Risk factors for colonization with extended-spectrum cephalosporin-resistant and carbapenem-resistant Enterobacterales among hospitalized patients in Guatemala: An Antibiotic Resistance in Communities and Hospitals (ARCH) study.

Autor: Caudell MA; Washington State University, Paul G. Allen School for Global Health, Pullman, USA., Castillo C; Universidad del Valle de Guatemala, Center for Health Studies, Guatemala City, Guatemala., Santos LF; Universidad del Valle de Guatemala, Center for Health Studies, Guatemala City, Guatemala., Grajeda L; Universidad del Valle de Guatemala, Center for Health Studies, Guatemala City, Guatemala., Romero JC; Universidad del Valle de Guatemala, Center for Health Studies, Guatemala City, Guatemala., Lopez MR; Universidad del Valle de Guatemala, Center for Health Studies, Guatemala City, Guatemala., Omulo S; Universidad del Valle de Guatemala, Center for Health Studies, Guatemala City, Guatemala.; Washington State University, Global Health-Kenya, Nairobi, Kenya., Ning MF; U.S. Centers for Disease Control and Prevention, Guatemala City, Central America Regional Office, Guatemala., Palmer GH; Washington State University, Paul G. Allen School for Global Health, Pullman, USA., Call DR; Washington State University, Paul G. Allen School for Global Health, Pullman, USA., Cordon-Rosales C; Washington State University, Paul G. Allen School for Global Health, Pullman, USA.; Universidad del Valle de Guatemala, Center for Health Studies, Guatemala City, Guatemala., Smith RM; U.S. Centers for Disease Control and Prevention, Division of Healthcare Quality Promotion, Atlanta, USA., Herzig CTA; U.S. Centers for Disease Control and Prevention, Division of Healthcare Quality Promotion, Atlanta, USA., Styczynski A; U.S. Centers for Disease Control and Prevention, Division of Healthcare Quality Promotion, Atlanta, USA., Ramay BM; Washington State University, Paul G. Allen School for Global Health, Pullman, USA.; Universidad del Valle de Guatemala, Center for Health Studies, Guatemala City, Guatemala.
Jazyk: angličtina
Zdroj: IJID regions [IJID Reg] 2024 Mar 30; Vol. 11, pp. 100361. Date of Electronic Publication: 2024 Mar 30 (Print Publication: 2024).
DOI: 10.1016/j.ijregi.2024.100361
Abstrakt: Objectives: The spread of extended-spectrum cephalosporin-resistant Enterobacterales (ESCrE) and carbapenem-resistant Enterobacterales (CRE) has resulted in increased morbidity, mortality, and health care costs worldwide.

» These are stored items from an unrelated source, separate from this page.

/-- The next grid point that a walk does not omit, from L on (R236): the walk with its number in `pos` and the bursts read
on the way, the points omitted, and the fault of a burst or of an entry, which the walk checks when it reaches it (R241).
The first argument bounds the search. -/
def State.seqNext (sp : Nat) (n : Nest) : Nat → State → SeqWalk → Nat → Nat → State × SeqWalk × Nat × Option FaultInfo
  | 0, s, w, L, c => (s, { w with pos := L }, c, none)
  | k + 1, s, w, L, c =>
    if n.total ≤ L then (s, { w with pos := L }, c, none)
    else match s.fetchPl sp w n L with
    | (s, w, some f) => (s, { w with pos := L }, c, some f)
    | (s, w, none) =>
      match s.entryFault sp w n L with
      | some f => (s, { w with pos := L }, c, some f)
      | none =>
      if n.bound = 1 && n.beyondAll (w.boundAt n w.len w.tentative L) L then State.seqNext sp n k s w (L + 1) (c + 1)
      else (s, { w with pos := L }, c, none)

/-- The number of entries of a walk's pointer list. -/
def SeqWalk.plCount (w : SeqWalk) : Nat := match w.pl with | some p => p.count | none => 1

/-- Begin grid point L, whose EMPTY has been obtained (R234, R237, R242): its runs in buffer order, none for a point wholly
beyond the bound. -/
def State.beginPoint (s : State) (sp ch : Nat) (c : Channel) (w : SeqWalk) (n : Nest) (L len tent : Nat) : State :=
  let d := parseDesc w.desc
  let dd := parseDesc w.dstDesc
  let b := w.boundAt n len tent L
  let box := gridBox n d L
  let o := w.ofs n L
  let x := w.cargoOfs o
  let buf := dd.base + (w.begun % w.nbuf) * w.bstride
  let start := (spanOf (w.cargo.boxRuns box x)).1
  let runs := if n.bound ≠ 0 && n.beyondAll b L then []
    else (w.cargo.boxRuns (if n.bound = 0 then box else cutBox box n.ldim b) x).map (fun r => (r.1, buf + (r.1 - start), r.2))
  let w := { w with pos := L + 1, begun := w.begun + 1, granted := false }
  let w := if runs.isEmpty then { w with landed := w.landed ++ [0] }
    else { w with cur := some { left := runs, wrote := 0, box := box, zbox := zeroBox n d tent box, ofs := o } }
  s.setChannel sp ch (some { c with work := .seq w })

/-- Whether the walk may fill its next half: the count of EMPTY it already has, or one taken now, else the channel waits
for it in the FIFO (R243). -/
def State.seqEmpty (s : State) (sp ch : Nat) (w : SeqWalk) : State × Bool :=
  if w.granted then (s, true)
  else s.waitSem sp (bits w.semEmpty 11 0) 1 0 (srcSde sp) (.channel (Fin.ofNat 16 ch))

/-- LEN, and TENTATIVE of a KV stream, at a point: with BOUND = 2 the word is read again, and the entry (R237, R79); else
the values of the start. -/
def State.seqLen (s : State) (sp : Nat) (bands : Nat × Nat) (w : SeqWalk) : State × Except FaultInfo (Nat × Nat) :=
  let d := parseDesc w.desc
  if (streamNest w.nest d w.plCount).bound ≠ 2 then (s, .ok (w.len, w.tentative))
  else match (s.countSeg sp (nestLenSrc w.nest) (nestLenSrc w.nest) 4).underBands sp bands (fun s => s.readLen sp w.nest) with
  | (s, .error f) => (s, .error f)
  | (s, .ok len) =>
    if !d.kv then (s, .ok (len, 0))
    else match s.fetchEntry (.sde sp) (srcSde sp) w.h.toNat with
    | (s, .error f) => (s, .error f)
    | (s, .ok b) => (s, .ok (len, (parseDesc b).aux1))

/-- Go on with a walk that has no grid point in progress (R233 to R244): find the next point, check its pointer-list entry,
read the length under BOUND = 2, and wait for EMPTY; with no point left, end. At most two points are in flight. -/
def State.seqAdvance (s : State) (sp ch : Nat) : State :=
  match s.channel sp ch with
  | some c => match c.work with
    | .seq w =>
      let d := parseDesc w.desc
      let n := streamNest w.nest d w.plCount
      if w.failed.isSome then s.seqDone sp ch c w
      else if w.cur.isSome then s
      else match c.abandon with
      | some f => s.seqFail sp ch c w 0 f
      | none =>
        if w.waiting then s
        else if c.verdict = some false then s.seqDone sp ch c { w with pos := n.total }
        else
          let (s, w, skipped, bad) := State.seqNext sp n n.total s w w.pos 0
          let s := if skipped = 0 then s else s.count (Reg.sdeSeqSkip sp) skipped
          let L := w.pos
          match bad with
          | some f => s.seqFail sp ch c w 0 f
          | none =>
          if n.total ≤ L then s.seqDone sp ch c w
          else if 2 ≤ w.landed.length then s.setChannel sp ch (some { c with work := .seq w })
          else
            let (s, got) := s.seqEmpty sp ch w
            if !got then s.setChannel sp ch (some { c with work := .seq { w with waiting := true } })
            else match s.seqLen sp c.bands w with
              | (s, .error f) => s.seqFail sp ch c w 0 f
              | (s, .ok (len, tentative)) => s.beginPoint sp ch c w n L len tentative
    | _ => s
  | none => s
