/-- RESULT of SEM_WAIT: the count after the wait, and the bells waited. -/
def waitResult (count bells : Nat) : List Byte := leBytes 2 count ++ leBytes 1 (min bells 255)

/-- SEM_WAIT (R321, R331). -/
def execSemWait (o : Origin) (sem : BitVec 12) (count : BitVec 16) (timeout : BitVec 8) (s : State) :
    Host.Outcome State Fault Refusal :=
  let sp := o.spire.val
  .next (match s.waitSem sp sem.toNat count.toNat timeout.toNat (srcSpire sp 0 0) (.cmd o) with
    | (s, true) => s.completeOk o 0x03 (waitResult (s.sem sp sem.toNat).count 0)
    | (s, false) => s)

/-- The commands of an array at a DPA that begin below `lim`, at most `k`, the first with index `i`; or the first unmapped
address (R19). -/
def State.listCmds (s : State) (sp cseq lim : Nat) : Nat → Nat → Nat → Except Nat (List Cmd)
  | 0, _, _ => .ok []
  | k + 1, i, a =>
    if lim ≤ a then .ok []
    else match s.firstUnmapped a 64 with
    | some x => .error x
    | none =>
      let m := cmdSlots (byteAt (s.memGet sp a 64) 0)
      match s.firstUnmapped a (64 * m) with
      | some x => .error x
      | none =>
        match s.listCmds sp cseq lim k (i + 1) (a + 64 * m) with
        | .error x => .error x
        | .ok l => .ok ({ bytes := s.memGet sp a (64 * m), cseq := cseq, lidx := i } :: l)

/-- Fetch the next commands of a list, those that begin in one aligned KiB (R250): the commands and what is left of the
list, or the fault that prevents it (R19, R111, R373). -/
def State.readList (s : State) (sp cseq : Nat) (r : ListRest) :
    State × Except FaultInfo (List Cmd × Option ListRest) :=
  match s.listCmds sp cseq (r.addr / 1024 * 1024 + 1024) r.left r.idx r.addr with
  | .error x => (s, .error (descFault (srcSpire sp 0 0) 0x01 (addr := x)))
  | .ok l =>
    let n := (l.map (fun c => c.bytes.length)).sum
    let rd := s.readRange sp (srcSpire sp 0 0) r.addr n false
    match rd.fault with
    | some f => (rd.s, .error f)
    | none => (rd.s, .ok (l, if r.left ≤ l.length then none
        else some { left := r.left - l.length, idx := r.idx + l.length, addr := r.addr + n }))

/-- The list of runner `k` whose command was refused, or cannot go on, ends: its commands that have not started are
dropped, and it completes with the fault after those that have (R320). -/
def State.endList (s : State) (k : Nat) (cseq : BitVec 32) (f : FaultInfo) : State :=
  let q := s.runq k
  let listed := fun (c : Cmd) => c.lidx ≠ 0xFFFF && c.cseq = cseq.toNat
  let left := (q.running.filter (fun r => r.o.lidx ≠ 0xFFFF && r.o.cseq = cseq)).length
  let q' := { q with queue := q.queue.filter (fun c => !listed c), more := none }
  match q.lists.find? (fun l => l.o.cseq = cseq) with
  | none => s.setRunq k q'
  | some l =>
    let l' := { l with left := left, fault := some (f.met s.bellNum) }
    if left = 0 then
      ((s.setRunq k { q' with lists := q.lists.filter (fun e => e.o.cseq ≠ cseq) }).completeList l').draw
    else s.setRunq k { q' with lists := q.lists.map (fun e => if e.o.cseq = cseq then l' else e) }

/-- LIST: its commands come before those of the ring that have not started (R316, R320). A LIST inside a list is refused,
and the outer list ends. -/
def execListCmd (o : Origin) (dpa : Dpa) (count : BitVec 16) (s : State) : Host.Outcome State Fault Refusal :=
  let sp := o.spire.val
  let k := runKey o
  if o.lidx ≠ 0xFFFF then
    let s := (s.completeFault o 0x04 (ringIllegal o 0x23 0x04)).endList k o.cseq (ringIllegal o 0x23 0x04)
    .next (if o.entry.isSome then s else s.stopRing sp o.ring.val)
  else if count = 0 || 4096 < count.toNat || dpa.toNat % 64 ≠ 0 then .next (s.badCmd o 0x04)
  else
    let (s, l) := s.readList sp o.cseq.toNat { left := count.toNat, idx := 0, addr := dpa.toNat }
    match l with
    | .error f => .next (s.completeFault o 0x04 f)
    | .ok (cs, more) =>
      let q := s.runq k
      let run : ListRun := { o := o, left := count.toNat, run := 0, fault := none }
      .next (s.setRunq k { q with queue := cs ++ q.queue, lists := q.lists ++ [run], more := more })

To identify the factors associated with ESCrE and CRE colonization within hospitals, we enrolled hospitalized patients at a regional hospital located in Guatemala.
Methods: Stool samples were collected from randomly selected patients using a cross-sectional study design (March-September, 2021), and samples were tested for the presence of ESCrE and CRE. Hospital-based and household variables were examined for associations with ESCrE and CRE colonization using lasso regression models, clustered by ward (n = 21).
Results: A total of 641 patients were enrolled, of whom complete data sets were available for 593. Colonization with ESCrE (72.3%, n = 429/593) was negatively associated with carbapenem administration (odds ratio [OR] 0.21, 95% confidence interval [CI] 0.11-0.42) and positively associated with ceftriaxone administration (OR 1.61, 95% CI 1.02-2.53), as was reported hospital admission within 30 days of the current hospitalization (OR 2.84, 95% CI 1.19-6.80). Colonization with CRE (34.6%, n = 205 of 593) was associated with carbapenem administration (OR 2.62, 95% CI 1.39-4.97), reported previous hospital admission within 30 days of current hospitalization (OR 2.58, 95% CI 1.17-5.72), hospitalization in wards with more patients (OR 1.05, 95% CI 1.02-1.08), hospitalization for ≥4 days (OR 3.07, 95% CI 1.72-5.46), and intubation (OR 2.51, 95% CI 1.13-5.59). No household-based variables were associated with ESCrE or CRE colonization in hospitalized patients.
Conclusion: The hospital-based risk factors identified in this study are similar to what has been reported for risk of health care-associated infections, consistent with colonization being driven by hospital settings rather than community factors. This also suggests that colonization with ESCrE and CRE could be a useful metric to evaluate the efficacy of infection and prevention control programs in clinics and hospitals.
Competing Interests: The authors have no competing interests to declare.